• [What to produce] Look through the data below and extract, unchanged, the lines from the one that contains "several, each acts" to the one that contains "def deriveBatt (i", both included.

• [The data]

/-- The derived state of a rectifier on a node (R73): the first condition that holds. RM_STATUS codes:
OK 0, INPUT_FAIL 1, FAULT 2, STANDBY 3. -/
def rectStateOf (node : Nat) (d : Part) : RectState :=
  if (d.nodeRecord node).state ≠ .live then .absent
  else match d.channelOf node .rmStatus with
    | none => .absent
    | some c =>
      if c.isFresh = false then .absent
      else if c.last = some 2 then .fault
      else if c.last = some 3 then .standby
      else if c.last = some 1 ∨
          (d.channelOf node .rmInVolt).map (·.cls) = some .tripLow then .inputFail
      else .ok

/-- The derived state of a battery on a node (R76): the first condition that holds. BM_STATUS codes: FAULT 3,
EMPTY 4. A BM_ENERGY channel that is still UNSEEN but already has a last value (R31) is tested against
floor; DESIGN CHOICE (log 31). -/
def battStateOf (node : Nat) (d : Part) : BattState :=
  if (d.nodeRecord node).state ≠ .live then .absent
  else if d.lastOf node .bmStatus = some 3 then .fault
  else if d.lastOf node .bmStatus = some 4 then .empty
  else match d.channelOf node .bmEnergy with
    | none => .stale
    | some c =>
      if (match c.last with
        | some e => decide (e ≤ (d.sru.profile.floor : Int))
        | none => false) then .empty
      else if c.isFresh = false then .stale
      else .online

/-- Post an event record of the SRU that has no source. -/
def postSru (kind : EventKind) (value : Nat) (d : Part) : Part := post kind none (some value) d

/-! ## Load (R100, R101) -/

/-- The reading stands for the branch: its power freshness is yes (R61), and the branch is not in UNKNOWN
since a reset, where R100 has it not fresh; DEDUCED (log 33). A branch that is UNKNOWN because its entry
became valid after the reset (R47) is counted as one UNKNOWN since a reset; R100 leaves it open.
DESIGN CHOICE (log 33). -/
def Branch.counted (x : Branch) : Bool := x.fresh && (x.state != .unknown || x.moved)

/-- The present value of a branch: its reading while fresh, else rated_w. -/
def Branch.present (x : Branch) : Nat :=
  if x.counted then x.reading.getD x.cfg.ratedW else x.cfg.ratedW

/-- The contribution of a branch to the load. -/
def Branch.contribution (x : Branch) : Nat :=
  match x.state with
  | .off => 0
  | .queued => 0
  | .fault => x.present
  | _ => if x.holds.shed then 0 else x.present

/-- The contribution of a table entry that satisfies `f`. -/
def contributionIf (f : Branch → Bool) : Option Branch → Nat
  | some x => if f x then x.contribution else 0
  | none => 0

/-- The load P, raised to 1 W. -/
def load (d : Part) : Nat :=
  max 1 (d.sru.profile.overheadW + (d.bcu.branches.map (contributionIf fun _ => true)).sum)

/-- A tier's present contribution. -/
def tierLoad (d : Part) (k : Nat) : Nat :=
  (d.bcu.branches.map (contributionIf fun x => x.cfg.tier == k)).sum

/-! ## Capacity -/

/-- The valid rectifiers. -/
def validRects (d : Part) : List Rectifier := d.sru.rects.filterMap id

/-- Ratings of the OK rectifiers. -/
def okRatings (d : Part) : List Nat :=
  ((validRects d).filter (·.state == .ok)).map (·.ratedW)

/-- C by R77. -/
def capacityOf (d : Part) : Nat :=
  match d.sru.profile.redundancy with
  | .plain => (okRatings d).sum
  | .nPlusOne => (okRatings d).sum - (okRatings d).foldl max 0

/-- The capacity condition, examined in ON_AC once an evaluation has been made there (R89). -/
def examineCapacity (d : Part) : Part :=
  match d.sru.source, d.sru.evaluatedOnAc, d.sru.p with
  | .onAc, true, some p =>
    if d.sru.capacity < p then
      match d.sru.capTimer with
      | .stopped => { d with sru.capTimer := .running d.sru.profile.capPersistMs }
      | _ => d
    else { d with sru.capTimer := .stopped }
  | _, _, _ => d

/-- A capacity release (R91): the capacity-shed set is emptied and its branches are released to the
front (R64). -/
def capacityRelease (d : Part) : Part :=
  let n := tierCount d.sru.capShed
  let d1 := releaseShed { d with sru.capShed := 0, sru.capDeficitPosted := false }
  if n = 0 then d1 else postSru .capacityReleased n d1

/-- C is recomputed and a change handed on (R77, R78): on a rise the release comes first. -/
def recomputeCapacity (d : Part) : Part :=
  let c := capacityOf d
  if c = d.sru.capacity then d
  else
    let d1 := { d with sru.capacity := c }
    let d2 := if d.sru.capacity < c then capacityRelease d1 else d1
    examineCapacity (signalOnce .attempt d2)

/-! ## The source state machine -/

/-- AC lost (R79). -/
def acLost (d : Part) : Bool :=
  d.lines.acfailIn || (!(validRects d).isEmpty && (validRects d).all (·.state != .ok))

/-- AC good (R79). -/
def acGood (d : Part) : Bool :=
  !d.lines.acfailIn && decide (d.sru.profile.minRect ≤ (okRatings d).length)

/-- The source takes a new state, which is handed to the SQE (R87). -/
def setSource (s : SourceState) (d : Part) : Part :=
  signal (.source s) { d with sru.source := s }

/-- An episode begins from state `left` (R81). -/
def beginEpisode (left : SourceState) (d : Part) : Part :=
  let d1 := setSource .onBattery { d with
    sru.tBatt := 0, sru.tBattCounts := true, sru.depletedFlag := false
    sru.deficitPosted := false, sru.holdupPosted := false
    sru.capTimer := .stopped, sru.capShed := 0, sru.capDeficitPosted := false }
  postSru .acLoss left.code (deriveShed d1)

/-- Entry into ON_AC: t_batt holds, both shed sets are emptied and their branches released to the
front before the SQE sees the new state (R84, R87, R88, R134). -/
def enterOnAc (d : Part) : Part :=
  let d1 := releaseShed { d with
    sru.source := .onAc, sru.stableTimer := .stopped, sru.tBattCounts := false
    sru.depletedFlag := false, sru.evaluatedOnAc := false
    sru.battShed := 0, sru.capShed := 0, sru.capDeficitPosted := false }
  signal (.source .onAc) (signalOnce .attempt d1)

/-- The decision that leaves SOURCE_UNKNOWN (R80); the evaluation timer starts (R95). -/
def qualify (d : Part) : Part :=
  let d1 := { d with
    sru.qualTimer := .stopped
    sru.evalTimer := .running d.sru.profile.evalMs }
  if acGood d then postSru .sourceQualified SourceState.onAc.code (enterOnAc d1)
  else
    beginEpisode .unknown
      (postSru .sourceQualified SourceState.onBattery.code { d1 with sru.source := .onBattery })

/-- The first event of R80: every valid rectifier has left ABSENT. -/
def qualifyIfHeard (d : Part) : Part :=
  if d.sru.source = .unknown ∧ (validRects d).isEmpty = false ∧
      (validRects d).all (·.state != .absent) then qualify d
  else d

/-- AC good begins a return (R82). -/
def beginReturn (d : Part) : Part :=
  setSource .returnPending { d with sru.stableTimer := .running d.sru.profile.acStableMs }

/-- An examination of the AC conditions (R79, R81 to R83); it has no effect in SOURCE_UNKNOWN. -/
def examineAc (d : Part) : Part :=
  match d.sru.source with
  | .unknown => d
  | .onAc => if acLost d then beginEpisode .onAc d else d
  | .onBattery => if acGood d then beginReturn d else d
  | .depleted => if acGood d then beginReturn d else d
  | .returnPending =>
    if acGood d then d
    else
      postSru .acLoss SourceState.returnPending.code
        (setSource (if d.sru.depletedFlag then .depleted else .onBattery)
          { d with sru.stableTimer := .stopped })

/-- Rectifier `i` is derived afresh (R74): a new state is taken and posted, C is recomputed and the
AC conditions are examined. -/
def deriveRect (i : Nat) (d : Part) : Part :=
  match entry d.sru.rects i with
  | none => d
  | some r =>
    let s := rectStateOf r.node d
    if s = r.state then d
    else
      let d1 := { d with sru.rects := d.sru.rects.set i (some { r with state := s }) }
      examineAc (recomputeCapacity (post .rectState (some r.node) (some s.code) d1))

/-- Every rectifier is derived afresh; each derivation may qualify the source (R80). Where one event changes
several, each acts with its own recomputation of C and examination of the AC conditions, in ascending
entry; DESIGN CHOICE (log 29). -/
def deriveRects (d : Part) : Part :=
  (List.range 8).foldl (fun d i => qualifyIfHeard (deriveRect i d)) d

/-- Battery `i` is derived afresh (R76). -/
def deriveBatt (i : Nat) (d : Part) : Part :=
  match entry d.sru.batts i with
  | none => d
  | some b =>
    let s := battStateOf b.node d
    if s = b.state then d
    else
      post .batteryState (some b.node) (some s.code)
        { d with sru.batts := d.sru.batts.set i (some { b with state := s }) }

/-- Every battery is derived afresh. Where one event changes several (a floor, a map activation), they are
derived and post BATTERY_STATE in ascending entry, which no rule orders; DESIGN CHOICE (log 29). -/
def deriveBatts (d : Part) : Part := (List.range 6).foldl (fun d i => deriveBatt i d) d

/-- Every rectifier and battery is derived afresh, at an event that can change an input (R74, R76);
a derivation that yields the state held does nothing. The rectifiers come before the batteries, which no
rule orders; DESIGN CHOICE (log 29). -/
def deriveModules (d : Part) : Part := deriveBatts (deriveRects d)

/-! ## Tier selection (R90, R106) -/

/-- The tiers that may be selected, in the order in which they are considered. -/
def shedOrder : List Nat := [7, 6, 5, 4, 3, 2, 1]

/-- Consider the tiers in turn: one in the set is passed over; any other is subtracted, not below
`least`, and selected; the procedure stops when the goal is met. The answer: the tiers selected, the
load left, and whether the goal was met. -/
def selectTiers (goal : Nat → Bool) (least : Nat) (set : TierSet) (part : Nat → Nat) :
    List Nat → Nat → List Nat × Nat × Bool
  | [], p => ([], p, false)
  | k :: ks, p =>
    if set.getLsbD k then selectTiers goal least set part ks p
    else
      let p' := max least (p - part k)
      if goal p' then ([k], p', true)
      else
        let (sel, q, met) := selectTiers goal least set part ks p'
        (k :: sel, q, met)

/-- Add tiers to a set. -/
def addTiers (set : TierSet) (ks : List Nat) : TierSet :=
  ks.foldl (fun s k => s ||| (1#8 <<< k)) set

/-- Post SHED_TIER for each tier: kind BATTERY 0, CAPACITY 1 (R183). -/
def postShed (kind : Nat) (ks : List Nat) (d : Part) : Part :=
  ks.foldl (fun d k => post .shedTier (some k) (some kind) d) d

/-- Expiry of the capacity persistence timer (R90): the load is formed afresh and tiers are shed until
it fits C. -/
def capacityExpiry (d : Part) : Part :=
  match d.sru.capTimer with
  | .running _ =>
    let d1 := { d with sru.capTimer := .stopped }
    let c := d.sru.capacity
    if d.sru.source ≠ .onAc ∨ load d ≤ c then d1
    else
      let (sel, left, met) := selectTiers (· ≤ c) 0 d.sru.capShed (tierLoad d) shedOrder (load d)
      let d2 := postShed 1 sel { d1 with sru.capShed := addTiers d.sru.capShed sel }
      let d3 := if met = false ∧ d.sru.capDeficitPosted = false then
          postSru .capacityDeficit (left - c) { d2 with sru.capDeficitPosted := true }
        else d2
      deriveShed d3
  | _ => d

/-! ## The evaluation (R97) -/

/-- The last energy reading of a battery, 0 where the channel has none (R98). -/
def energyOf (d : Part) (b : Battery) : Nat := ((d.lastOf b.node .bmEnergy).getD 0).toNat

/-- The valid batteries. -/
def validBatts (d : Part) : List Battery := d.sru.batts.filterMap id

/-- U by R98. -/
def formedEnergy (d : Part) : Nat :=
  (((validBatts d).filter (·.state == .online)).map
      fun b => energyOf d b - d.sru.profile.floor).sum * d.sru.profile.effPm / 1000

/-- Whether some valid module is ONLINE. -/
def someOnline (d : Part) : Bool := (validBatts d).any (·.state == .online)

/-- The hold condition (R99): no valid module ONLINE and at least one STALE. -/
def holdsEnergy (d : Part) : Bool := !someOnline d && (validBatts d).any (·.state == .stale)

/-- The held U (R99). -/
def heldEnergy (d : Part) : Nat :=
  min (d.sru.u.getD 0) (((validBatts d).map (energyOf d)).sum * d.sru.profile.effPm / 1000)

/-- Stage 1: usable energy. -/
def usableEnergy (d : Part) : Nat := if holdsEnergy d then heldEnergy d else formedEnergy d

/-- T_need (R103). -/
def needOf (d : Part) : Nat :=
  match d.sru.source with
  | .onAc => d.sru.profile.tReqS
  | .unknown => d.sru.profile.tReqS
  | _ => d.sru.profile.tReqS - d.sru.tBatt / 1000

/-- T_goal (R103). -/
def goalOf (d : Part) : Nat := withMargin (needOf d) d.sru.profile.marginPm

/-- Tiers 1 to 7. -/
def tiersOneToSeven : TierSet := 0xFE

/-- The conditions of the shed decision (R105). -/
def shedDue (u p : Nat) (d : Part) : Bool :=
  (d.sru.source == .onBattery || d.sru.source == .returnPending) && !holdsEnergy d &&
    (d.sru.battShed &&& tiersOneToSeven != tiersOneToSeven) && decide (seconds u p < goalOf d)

---

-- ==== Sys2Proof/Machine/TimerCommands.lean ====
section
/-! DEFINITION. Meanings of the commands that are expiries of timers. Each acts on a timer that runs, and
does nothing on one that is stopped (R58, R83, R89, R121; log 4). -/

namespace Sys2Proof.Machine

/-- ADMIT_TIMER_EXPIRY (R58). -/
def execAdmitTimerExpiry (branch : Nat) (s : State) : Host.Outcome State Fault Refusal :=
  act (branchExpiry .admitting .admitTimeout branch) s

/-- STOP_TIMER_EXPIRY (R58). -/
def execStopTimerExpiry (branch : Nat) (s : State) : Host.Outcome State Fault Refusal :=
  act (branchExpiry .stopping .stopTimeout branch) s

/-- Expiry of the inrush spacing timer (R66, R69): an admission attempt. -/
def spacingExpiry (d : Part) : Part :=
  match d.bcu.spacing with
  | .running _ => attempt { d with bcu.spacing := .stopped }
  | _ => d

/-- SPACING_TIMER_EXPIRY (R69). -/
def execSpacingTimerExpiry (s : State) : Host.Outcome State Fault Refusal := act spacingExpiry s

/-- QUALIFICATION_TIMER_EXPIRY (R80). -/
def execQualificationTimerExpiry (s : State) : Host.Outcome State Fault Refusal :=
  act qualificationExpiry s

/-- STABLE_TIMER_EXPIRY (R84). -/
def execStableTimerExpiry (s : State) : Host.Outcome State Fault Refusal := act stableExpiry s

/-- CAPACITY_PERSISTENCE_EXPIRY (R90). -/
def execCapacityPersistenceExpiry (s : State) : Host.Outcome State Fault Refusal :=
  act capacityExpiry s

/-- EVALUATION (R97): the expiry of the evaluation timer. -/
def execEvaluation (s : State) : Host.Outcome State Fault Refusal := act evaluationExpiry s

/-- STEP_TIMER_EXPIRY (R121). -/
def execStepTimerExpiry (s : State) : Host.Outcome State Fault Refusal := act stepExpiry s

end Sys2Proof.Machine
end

• [Completed exercise]
several, each acts with its own recomputation of C and examination of the AC conditions, in ascending
entry; DESIGN CHOICE (log 29). -/
def deriveRects (d : Part) : Part :=
  (List.range 8).foldl (fun d i => qualifyIfHeard (deriveRect i d)) d

/-- Battery `i` is derived afresh (R76). -/
def deriveBatt (i : Nat) (d : Part) : Part :=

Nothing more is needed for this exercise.